def dcO : Op := bodyOp 1 4 []
def dcC : Card := (opCard dcO).setStream 0 0 (some aStream)
theorem test_hyps_decodeClose :
    ∃ (c : Card) (h : Fin 4) (r : Fin 16) (seq : Nat) (c0 : Card) (o : Op) (t : Stream) (sid : Nat), c.takenUp h.val r.val seq 1
        4 = some (c0, o) ∧ o.plain ∧ sid = leAt o.body 0 1 ∧ sid < 64 ∧ leNat (o.body.drop 1) = 0 ∧ c0.stream h.val sid = some t
        ∧ t.closing = false ∧ t.ring = r.val ∧ t.pics.any (fun p => p.decoding) = false :=
  ⟨dcC, 0, 0, 1, dcC.drawXlate, dcO, aStream, 0, by decide +kernel⟩

def prO : Op := { bodyOp 2 1 (leBytes 8 0 ++ leBytes 8 0x50000 ++ leBytes 8 0 ++ leBytes 8 0 ++ leBytes 4 1 ++ [1, 1, 0, 0] ++ leBytes 2 1 ++ leBytes 2 1 ++ [1, 0, 1, 0xFF]) with started := false }
def prC : Card := { (opCard prO).setN 0x1D1000 0x80000000 with mem := mapCard.mem ++ [(2097154, 1), (2097164, 16), (2097166, 16), (2097176, 8), (2162695, 128), (2162700, 1), (2162702, 1)] }
def prTab : List Byte := [0, 0, 1, 0] ++ List.replicate 8 0 ++ [16, 0, 16, 0] ++ List.replicate 8 0 ++ [8] ++ List.replicate 7 0
def prLst : List Byte := [0, 0, 0, 0, 0, 0, 0, 128, 0, 0, 0, 0, 1, 0, 1, 0]
def prP : Op := { prO with started := true, unit := 0 }
def prS : Card := (prC.startOp 0 prO 0).1
theorem test_hyps_prepare :
    ∃ (c : Card) (h : Fin 4) (r : Fin 16) (seq : Nat) (order : List Nat) (c0 c1 : Card) (o o1 : Op) (ts ls : List Byte) (p :
        Prep), c.opOf h.val r.val seq = some o1 ∧ o1.started = false ∧ c.takenUp h.val r.val seq 2 1 = some (c0, o) ∧ o.plain ∧
        prepInRange o.body = true ∧ leAt o.body 0x2F 1 = 0xFF ∧ leAt o.body 0x18 8 = 0 ∧ leAt o.body 0x25 1 = 1 ∧ c0.passes
        h.val o.ctx (leAt o.body 0 8) (32 * leAt o.body 0x24 1) false false ∧ c0.passes h.val o.ctx (leAt o.body 8 8) (16 * leAt
        o.body 0x20 4) false false ∧ c0.atHand h.val o (leAt o.body 8 8) (16 * leAt o.body 0x20 4) ∧ ReadsTo h.val o [(leAt
        o.body 0 8, 32 * leAt o.body 0x24 1), (leAt o.body 8 8, 16 * leAt o.body 0x20 4)] c0 [ts, ls] c1 ∧ p =
        { b := o.body, ts := ts, ls := ls } ∧ p.src.all (srcInRange p.chans) = true ∧ p.smp.all (smpInRange p) = true ∧ (∀ g ∈
        p.src.flatMap p.srcRanges, c1.passes h.val o.ctx g.1 g.2 false false ∧ c1.atHand h.val o g.1 g.2) ∧ p.dst + p.count *
        p.bytes ≤ (c1.staging h.val).2 :=
  by
  refine ⟨prC, 0, 0, 1, [0], prS, readOf 0x50000 16 (readOf 0 32 prS), prP, prO, prTab, prLst, { b := prP.body, ts := prTab, ls := prLst }, ?w1, ?w2, ?w3, ?w4, ?w5, ?w6, ?w7, ?w8, ?w9, ?w10, ?w11, ?w12, ?w13, ?w14, ?w15, ?w16, ?w17⟩
  case w12 => exact reads_cons rfl rfl (by decide +kernel) (reads_one rfl rfl (by decide +kernel) rfl)
  all_goals decide +kernel

def wkD (a : Nat) : List Byte := leBytes 8 a ++ leBytes 4 0 ++ [0, 1, 0, 0]
def wkB (fn : Nat) (b : List Byte) : List Byte := leBytes 4 1 ++ leBytes 4 1 ++ leBytes 4 fn ++ leBytes 4 0 ++ wkD 0 ++ b ++ wkD 64
def wkMapO : Op := bodyOp 4 1 (wkB 1 (wkD 32))
theorem test_hyps_whiskMap :
    ∃ (c : Card) (h : Fin 4) (r : Fin 16) (seq : Nat) (c0 : Card) (o : Op) (w : WkBody), c.takenUp h.val r.val seq 4 1 = some
        (c0, o) ∧ o.plain ∧ w =
        { rows := leAt o.body 0 4, cols := leAt o.body 4 4, fn := leAt o.body 8 1, param := leAt o.body 0xC 4, a := descAt o.body 0x10, b := descAt o.body 0x20, d := (descAt o.body 0x30).dest }
        ∧ (1 ≤ w.rows ∧ w.rows < 2 ^ 24) ∧ (1 ≤ w.cols ∧ w.cols ≤ 65536) ∧ leAt o.body 9 3 = 0 ∧ w.fn ≤ 14 ∧ w.a.ok w.cols false
        = true ∧ w.d.ok w.cols true = true ∧ w.d.zc = false ∧ (w.d.narrow && w.d.s2Tensor) = false ∧ (if binaryFn w.fn then
        w.b.ok w.cols false = true ∧ w.b.staging = true ∧ w.b.addr + w.b.extent w.rows w.cols ≤ (c0.staging h.val).2 else
        w.b.none_ = true) ∧ w.a.staging = true ∧ w.a.addr + w.a.extent w.rows w.cols ≤ (c0.staging h.val).2 ∧ w.d.staging = true
        ∧ w.d.addr + w.d.extent w.rows w.cols ≤ (c0.staging h.val).2 ∧ c0.stagingClean h.val :=
  by
  refine ⟨opCard wkMapO, 0, 0, 1, (opCard wkMapO).drawXlate, wkMapO, { rows := leAt wkMapO.body 0 4, cols := leAt wkMapO.body 4 4, fn := leAt wkMapO.body 8 1, param := leAt wkMapO.body 0xC 4, a := descAt wkMapO.body 0x10, b := descAt wkMapO.body 0x20, d := (descAt wkMapO.body 0x30).dest }, ?w1, ?w2, ?w3, ?w4, ?w5, ?w6, ?w7, ?w8, ?w9, ?w10, ?w11, ?w12, ?w13, ?w14, ?w15, ?w16, ?w17⟩
  case w17 => exact ⟨by decide +kernel, fun _ => rfl⟩
  all_goals decide +kernel
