-- ==== Sys2Proof/Machine/ConfigCommands.lean ====
section
/-! DEFINITION. The configuration commands (`40_config_commands.md`): `NOP`, the PCM port, the descriptor writes, the channel
register writes. None has a fault of its own but slot 0 (R81), and none touches `RAW`, `OUT`, `CV`, `BUF`, `G`, `SW` (R114). -/

namespace Sys2Proof.Machine

/-- `NOP` (R113). -/
def execNop (s : State) : Host.Outcome State Fault Refusal :=
  .next (s.unlessHalted fun s => s.answer .absent)

/-- `PCMPTR a` (R101). -/
def execPcmptr (a : BitVec 22) (s : State) : Host.Outcome State Fault Refusal :=
  .next (s.unlessHalted fun s => { s with pcmptr := a }.answer .absent)

/-- `PCMWR b` (R102): the byte at `PCMPTR`, then the pointer plus 1 modulo 2^22. -/
def execPcmwr (b : Byte) (s : State) : Host.Outcome State Fault Refusal :=
  .next (s.unlessHalted fun s => { s.setPcmByte s.pcmptr b with pcmptr := s.pcmptr + 1#22 }.answer .absent)

/-- `SLEN s, v` (R103). -/
def execSlen (k : Slot) (v : BitVec 16) (s : State) : Host.Outcome State Fault Refusal :=
  writeDesc k (fun d => { d with length := v }) s

/-- `SLPS s, v` (R104). -/
def execSlps (k : Slot) (v : BitVec 16) (s : State) : Host.Outcome State Fault Refusal :=
  writeDesc k (fun d => { d with loopstart := v }) s

/-- `SLPL s, v` (R105). -/
def execSlpl (k : Slot) (v : BitVec 16) (s : State) : Host.Outcome State Fault Refusal :=
  writeDesc k (fun d => { d with looplen := v }) s

/-- `CSMP c, s` (R106). -/
def execCsmp (c : Chan) (k : Slot) (s : State) : Host.Outcome State Fault Refusal :=
  writeChannel c (fun ch => { ch with smp := k }) s

/-- `CPER c, p` (R107). -/
def execCper (c : Chan) (p : BitVec 12) (s : State) : Host.Outcome State Fault Refusal :=
  writeChannel c (fun ch => { ch with period := p }) s

/-- `CFT c, f` (R108): the 4-bit register holds the operand's bits, read as two's complement. -/
def execCft (c : Chan) (f : BitVec 4) (s : State) : Host.Outcome State Fault Refusal :=
  writeChannel c (fun ch => { ch with ft := f }) s

/-- `CVOL c, k` (R109): 65..127 store 64. -/
def execCvol (c : Chan) (k : BitVec 7) (s : State) : Host.Outcome State Fault Refusal :=
  writeChannel c (fun ch => { ch with vol := clampVol k }) s

/-- `CIDX c, i` (R110): the read index, and the remainder cleared. -/
def execCidx (c : Chan) (i : BitVec 17) (s : State) : Host.Outcome State Fault Refusal :=
  writeChannel c (fun ch => { ch with idx := idxOperand i, rem := 0 }) s

/-- `CSIL c, x` (R111). -/
def execCsil (c : Chan) (x : Bool) (s : State) : Host.Outcome State Fault Refusal :=
  writeChannel c (fun ch => { ch with sil := x }) s

/-- `CLOOP c, x` (R112). -/
def execCloop (c : Chan) (x : Bool) (s : State) : Host.Outcome State Fault Refusal :=
  writeChannel c (fun ch => { ch with loopact := x }) s

end Sys2Proof.Machine
end

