/-- The inversion lemma of a `GEN` whose read loop was not stopped. -/
theorem after_gen_ends {s : State} {c : Chan} {d : Desc} (ha : Active s c d) (hn : tickCount s.cfg (s.chan c) ≤ s.cfg.rawcap)
    (hb : (genReads s c d).bounds = false) : GenEnds s c (genReads s c d) (after (.gen c) s) := by
  have hlen := (readLoop_length _ d _ (s.chan c).cursor).1 hb
  rw [after_eq (exec_gen_synth ha hn (r := genReads s c d) rfl hb)]
  cases hconv : convProcess s.cfg.conv (s.chan c).cv (tickRatio s.cfg (s.chan c)) (genReads s c d).samples s.cfg.nout with
  | none => exact .failed hlen hconv
  | some answer => exact .converted hlen _ _ hconv

namespace GenEnds

variable {s t : State} {c : Chan} {r : ReadOut}

theorem length (h : GenEnds s c r t) : r.samples.length = tickCount s.cfg (s.chan c) := by
  cases h <;> assumption

/-- Only `CV` and `OUT` of the bank depend on the converter. -/
theorem bank (h : GenEnds s c r t) :
    ∃ cv out, t.chan c = { afterSynth s.cfg (s.chan c) r with cv := cv, out := out } := by
  cases h with
  | failed => exact ⟨_, _, setChan_chan_same ..⟩
  | converted => exact ⟨_, _, setChan_chan_same ..⟩

theorem raw (h : GenEnds s c r t) : (t.chan c).raw = r.samples ++ (s.chan c).raw.drop r.samples.length := by
  obtain ⟨cv, out, e⟩ := h.bank
  rw [e, ← afterSynth_raw]

theorem rawn (h : GenEnds s c r t) : (t.chan c).rawn = tickCount s.cfg (s.chan c) := by
  obtain ⟨cv, out, e⟩ := h.bank
  rw [e, ← afterSynth_rawn]

theorem sil (h : GenEnds s c r t) : (t.chan c).sil = r.cur.sil := by
  obtain ⟨cv, out, e⟩ := h.bank
  rw [e, afterSynth_frame]

theorem loopact (h : GenEnds s c r t) : (t.chan c).loopact = r.cur.loopact := by
  obtain ⟨cv, out, e⟩ := h.bank
  rw [e, afterSynth_frame]

/-- The raw samples of the tick are the converter's input. -/
theorem raw_take (h : GenEnds s c r t) : (t.chan c).raw.take (tickCount s.cfg (s.chan c)) = r.samples := by
  rw [h.raw, ← h.length, List.take_left]

theorem raw_getD (h : GenEnds s c r t) {i : Nat} (hi : i < tickCount s.cfg (s.chan c)) :
    (t.chan c).raw.getD i 0 = r.samples.getD i 0 := by
  rw [h.raw, append_getD (h.length ▸ hi)]

theorem rawFilled (h : GenEnds s c r t) : RawFilled s t c :=
  ⟨h.rawn, fun i hi => by rw [h.raw, overwrite_getD_ge (h.length ▸ hi)]⟩

/-- Without zero fill the carry follows the read loop (R132). -/
theorem carriedFrom (h : GenEnds s c r t) (hz : r.cur.zf = false) {pos : Nat} (hpos : r.cur.idx.toNat = pos) :
    CarriedFrom s t c pos := by
  obtain ⟨cv, out, e⟩ := h.bank
  subst hpos
  rintro frac rfl
  obtain ⟨hstay, hfold⟩ := afterSynth_carry s.cfg (s.chan c) hz
  rw [e]
  exact ⟨fun hlt => ⟨congrArg _ (hstay hlt).1, (hstay hlt).2⟩, hfold⟩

◆ **WHAT THE TASK REQUIRES**
Read the listing above, then copy every line that includes the string "param".

◆ **COMPLETED EXERCISE**
        { rows := leAt o.body 0 4, cols := leAt o.body 4 4, fn := leAt o.body 8 1, param := leAt o.body 0xC 4, a := descAt o.body 0x10, b := descAt o.body 0x20, d := (descAt o.body 0x30).dest }
  refine ⟨opCard wkMapO, 0, 0, 1, (opCard wkMapO).drawXlate, wkMapO, { rows := leAt wkMapO.body 0 4, cols := leAt wkMapO.body 4 4, fn := leAt wkMapO.body 8 1, param := leAt wkMapO.body 0xC 4, a := descAt wkMapO.body 0x10, b := descAt wkMapO.body 0x20, d := (descAt wkMapO.body 0x30).dest }, ?w1, ?w2, ?w3, ?w4, ?w5, ?w6, ?w7, ?w8, ?w9, ?w10, ?w11, ?w12, ?w13, ?w14, ?w15, ?w16, ?w17⟩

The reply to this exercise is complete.